I'm using Python (v 3.10.11) and pypdf (v 3.17.0) to extract the text from several PDFs.
Recently I ran into a particular kind of file from which I cannot extract text because the library throws an exception.
File "...\pypdf\_cmap.py", line 481, in type1_alternative if words[3] != b"put": IndexError: list index out of range
full code ahead
The files are not encrypted and I'm able to get their metadata (according to it, the files are created using TCPDF) and perform other operations but the issue arises whenever I try to use the extract_text
function on one of its pages.
A sample of non-text-extractable PDFs can be found here.

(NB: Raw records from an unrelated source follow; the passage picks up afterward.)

-- ==== Sys2Proof/Tests/Slice0.lean ====
section
/-! SUPPORT. Tests: the smoke of WellFormed, words written out from spec/30_encoding.md R159, vectors of
spec/95_test_vectors.md, and a witness for the hypotheses of every statement. -/

namespace Sys2Proof.Tests

set_option Elab.async false

open Sys2Proof Sys2Proof.Machine

/-! The states of the tests. -/

/-- Bytes put in memory from an address on, the last first. -/
def place (a : Nat) (bytes : List Byte) (m : Memory) : Memory :=
  match bytes with
  | [] => m
  | b :: bs => (place (a + 1) bs m).write a b

/-- Read-write memory, but for a page of each other kind at 0x9000, 0xA000, 0xB000; no TLB. -/
def plat : Platform :=
  { physMap :=
      [{ base := 0x9000, size := 0x1000, kind := .readOnly }, { base := 0xA000, size := 0x1000, kind := .io },
        { base := 0xB000, size := 0x1000, kind := .nothing }, { base := 0, size := 2 ^ 32, kind := .readWrite }]
    supervisorWP := true
    ssNotPresent := .np
    nonCanonical := .gp
    hasPSE := true
    hasPAE := true
    hasPGE := false
    tlbPolicy := .never
    vaBits := 48 }

/-- The tables G0 and L0 of 95_test_vectors.md section 2.9, their bytes from section 2.2. Past G0 lie more entries: at 0x48 one
with bit 21 set, at 0x50 an LDT descriptor not present, at 0x58 code not present, at 0x60 a TSS descriptor. -/
def tables (m : Memory) : Memory :=
  place 0x2008
    ([0xFF, 0xFF, 0x00, 0x00, 0x00, 0x9A, 0xCF, 0x00] ++ [0xFF, 0xFF, 0x00, 0x00, 0x00, 0x92, 0xCF, 0x00] ++
      [0x0F, 0x00, 0x00, 0x30, 0x00, 0x82, 0x00, 0x00] ++ [0xFF, 0xFF, 0x00, 0x00, 0x01, 0x92, 0x00, 0x00] ++
      [0xFF, 0x0F, 0x00, 0x00, 0x02, 0x96, 0x00, 0x00] ++ [0xFF, 0xFF, 0x00, 0x00, 0x00, 0x12, 0xCF, 0x00] ++
      [0xFF, 0xFF, 0x00, 0x00, 0x00, 0xF2, 0xCF, 0x00] ++ [0xFF, 0xFF, 0x00, 0x00, 0x00, 0xFA, 0xCF, 0x00] ++
      [0xFF, 0xFF, 0x00, 0x00, 0x00, 0x92, 0xEF, 0x00] ++ [0x0F, 0x00, 0x00, 0x30, 0x00, 0x02, 0x00, 0x00] ++
      [0xFF, 0xFF, 0x00, 0x00, 0x00, 0x1A, 0xCF, 0x00] ++ [0x67, 0x00, 0x00, 0x40, 0x00, 0x89, 0x00, 0x00])
    (place 0x3000 ([0xFF, 0x03, 0x00, 0x00, 0x40, 0x92, 0xC0, 0x00] ++ [0xFF, 0x0F, 0x00, 0x00, 0x40, 0x92, 0x40, 0x00]) m)

/-- Program P1 after its third operation, with the longer table. -/
def g0 : State :=
  { State.reset with
    segs := { State.reset.segs with ds := { sel := 0x0010, h := Hidden.flat 0x3 } }
    gdtr := { base := 0x2000, limit := 0x67 }
    esp := 0x1000
    platform := plat
    mem := tables [] }

/-- The same at level 3 (program P4's CS and SS). -/
def user : State :=
  { g0 with
    cpl := 3
    segs := { g0.segs with
      cs := { sel := 0x0043, h := { Hidden.flat 0xB with dpl := 3 } }
      ss := { sel := 0x003B, h := { Hidden.flat 0x3 with dpl := 3 } }
      ds := { sel := 0x003B, h := { Hidden.flat 0x3 with dpl := 3 } } } }

/-- The same with a 16-bit expand-down stack (section 2.10). -/
def smallStack (esp : Dword) : State :=
  { g0 with
    esp := esp
    segs := { g0.segs with
      ss := { sel := 0x0028, h := { Hidden.flat 0x7 with base := 0x20000, limit := 0xFFF, g := false, db := false } } } }

/-- Program P3 after its ninth operation, with more entries: PDE 3 a 4-MByte page (section 2.6), PDE 4 one with bit 12 set,
PDE 5 with bit 6 set, PTE 6 with bit 7 set, PTE 7 a supervisor's page. -/
def paged : State :=
  { g0 with
    pg := true
    cr3 := 0x00100000
    cr4 := { pse := true, pae := false, pge := false }
    mem := tables
      (place 0x100000 ([0x83, 0, 0, 0] ++ [0x07, 0x10, 0x10, 0] ++ [0, 0, 0, 0] ++ [0x87, 0, 0x80, 0] ++ [0x87, 0x10, 0x80, 0] ++
          [0x47, 0x10, 0x10, 0])
        (place 0x10100C ([0x07, 0, 0x20, 0] ++ [0x05, 0x10, 0x20, 0] ++ [0, 0, 0, 0] ++ [0x87, 0, 0x20, 0] ++ [0x03, 0, 0x20, 0])
          (place 0x200025 [0x5A] []))) }

/-- At level 3, where the supervisor's pages are out of reach. -/
def pagedUser : State := { paged with cpl := 3, segs := user.segs }

/-- A state with something to do next. -/
def queued (s : State) (e : Event) : State := { s with queue := [e] }

/-- The next state, of an outcome that has one. -/
def nextState (o : Host.Outcome State Fault Refusal) : Option State :=
  match o with
  | .next t => some t
  | .fault _ => none
  | .refused _ => none

/-- The fault, of an outcome that is one. -/
def faultOf (o : Host.Outcome State Fault Refusal) : Option Fault :=
  match o with
  | .fault f => some f
  | .next _ => none
  | .refused _ => none

/-- The refusal, of an outcome that is one. -/
def refusalOf (o : Host.Outcome State Fault Refusal) : Option Refusal :=
  match o with
  | .refused r => some r
  | .next _ => none
  | .fault _ => none

/-- The state a refused far call or return holds. -/
def farTransferState (r : Refusal) : Option State :=
  match r with
  | .farTransfer t => some t
  | _ => none

/-- The state after, of an outcome that has one. -/
def after (o : Host.Outcome State Fault Refusal) : State :=
  match o with
  | .next t => t
  | .fault _ => g0
  | .refused _ => g0

theorem next_after {o : Host.Outcome State Fault Refusal} (h : (nextState o).isSome = true) : o = .next (after o) := by
  cases o
  · rfl
  · exact absurd h Bool.false_ne_true
  · exact absurd h Bool.false_ne_true

theorem fault_of {o : Host.Outcome State Fault Refusal} {f : Fault} (h : faultOf o = some f) : o = .fault f := by
  cases o
  · exact absurd h (Option.some_ne_none _).symm
  · exact congrArg _ (Option.some.inj h)
  · exact absurd h (Option.some_ne_none _).symm

/-- The value an operation returned. -/
def returned (o : Host.Outcome State Fault Refusal) : Option Result := (nextState o).map (·.result)

/-- Bytes of memory after an operation, from an address on. -/
def bytesAfter (o : Host.Outcome State Fault Refusal) (a n : Nat) : Option (List Byte) :=
  (nextState o).map fun t => (List.range n).map fun i => t.mem.read (a + i)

I have searched for people/topics facing the exact same issue/exception but I haven't found them. However,I think I might be facing a situation like the ones described in Python text extraction does not work on some pdfs or PyPDF2 Font Read Issue
Looking for other options I have found that Pypdf2 (which as far as I know it´s already deprecated and maintainers/developers have moved their efforts to pypdf) can extract the text.
Code sample:
# from pypdf import PdfReader
# from PyPDF2 import PdfReader
reader = PdfReader("example.pdf")
number_of_pages = len(reader.pages)
page = reader.pages[0]
text = page.extract_text()
print(text)
If I run it using PyPDF2, I will get the proper text:
CÁMARA DE COMERCIO... ... ...
If I try to use pypdf I'll get:
Traceback (most recent call last): File "...\prueba_pdf\test.py", line 8, in <module> text = page.extract_text() File "...\prueba_pdf\venv\lib\site-packages\pypdf\_page.py", line 2284, in extract_text return self._extract_text( File "...\prueba_pdf\venv\lib\site-packages\pypdf\_page.py", line 1903, in _extract_text cmaps[f] = build_char_map(f, space_width, obj) File "...\prueba_pdf\venv\lib\site-packages\pypdf\_cmap.py", line 29, in build_char_map font_subtype, font_halfspace, font_encoding, font_map = build_char_map_from_dict( File "...\prueba_pdf\venv\lib\site-packages\pypdf\_cmap.py", line 54, in build_char_map_from_dict map_dict, space_code, int_entry = parse_to_unicode(ft, space_code) File "...\prueba_pdf\venv\lib\site-packages\pypdf\_cmap.py", line 224, in parse_to_unicode return type1_alternative(ft, map_dict, space_code, int_entry) File "...\prueba_pdf\venv\lib\site-packages\pypdf\_cmap.py", line 481, in type1_alternative if words[3] != b"put": IndexError: list index out of range
Is there a way to make pypdf work in this scenario? Am I missing something?
P.S. I would prefer to keep using pypdf instead of having more dependencies in my project.
I submitted a bug report as suggested by @Martin Thoma.
Indeed, it was a bug that was fixed with the release of version 3.17.2, so now text extraction works on this kind of pdf files.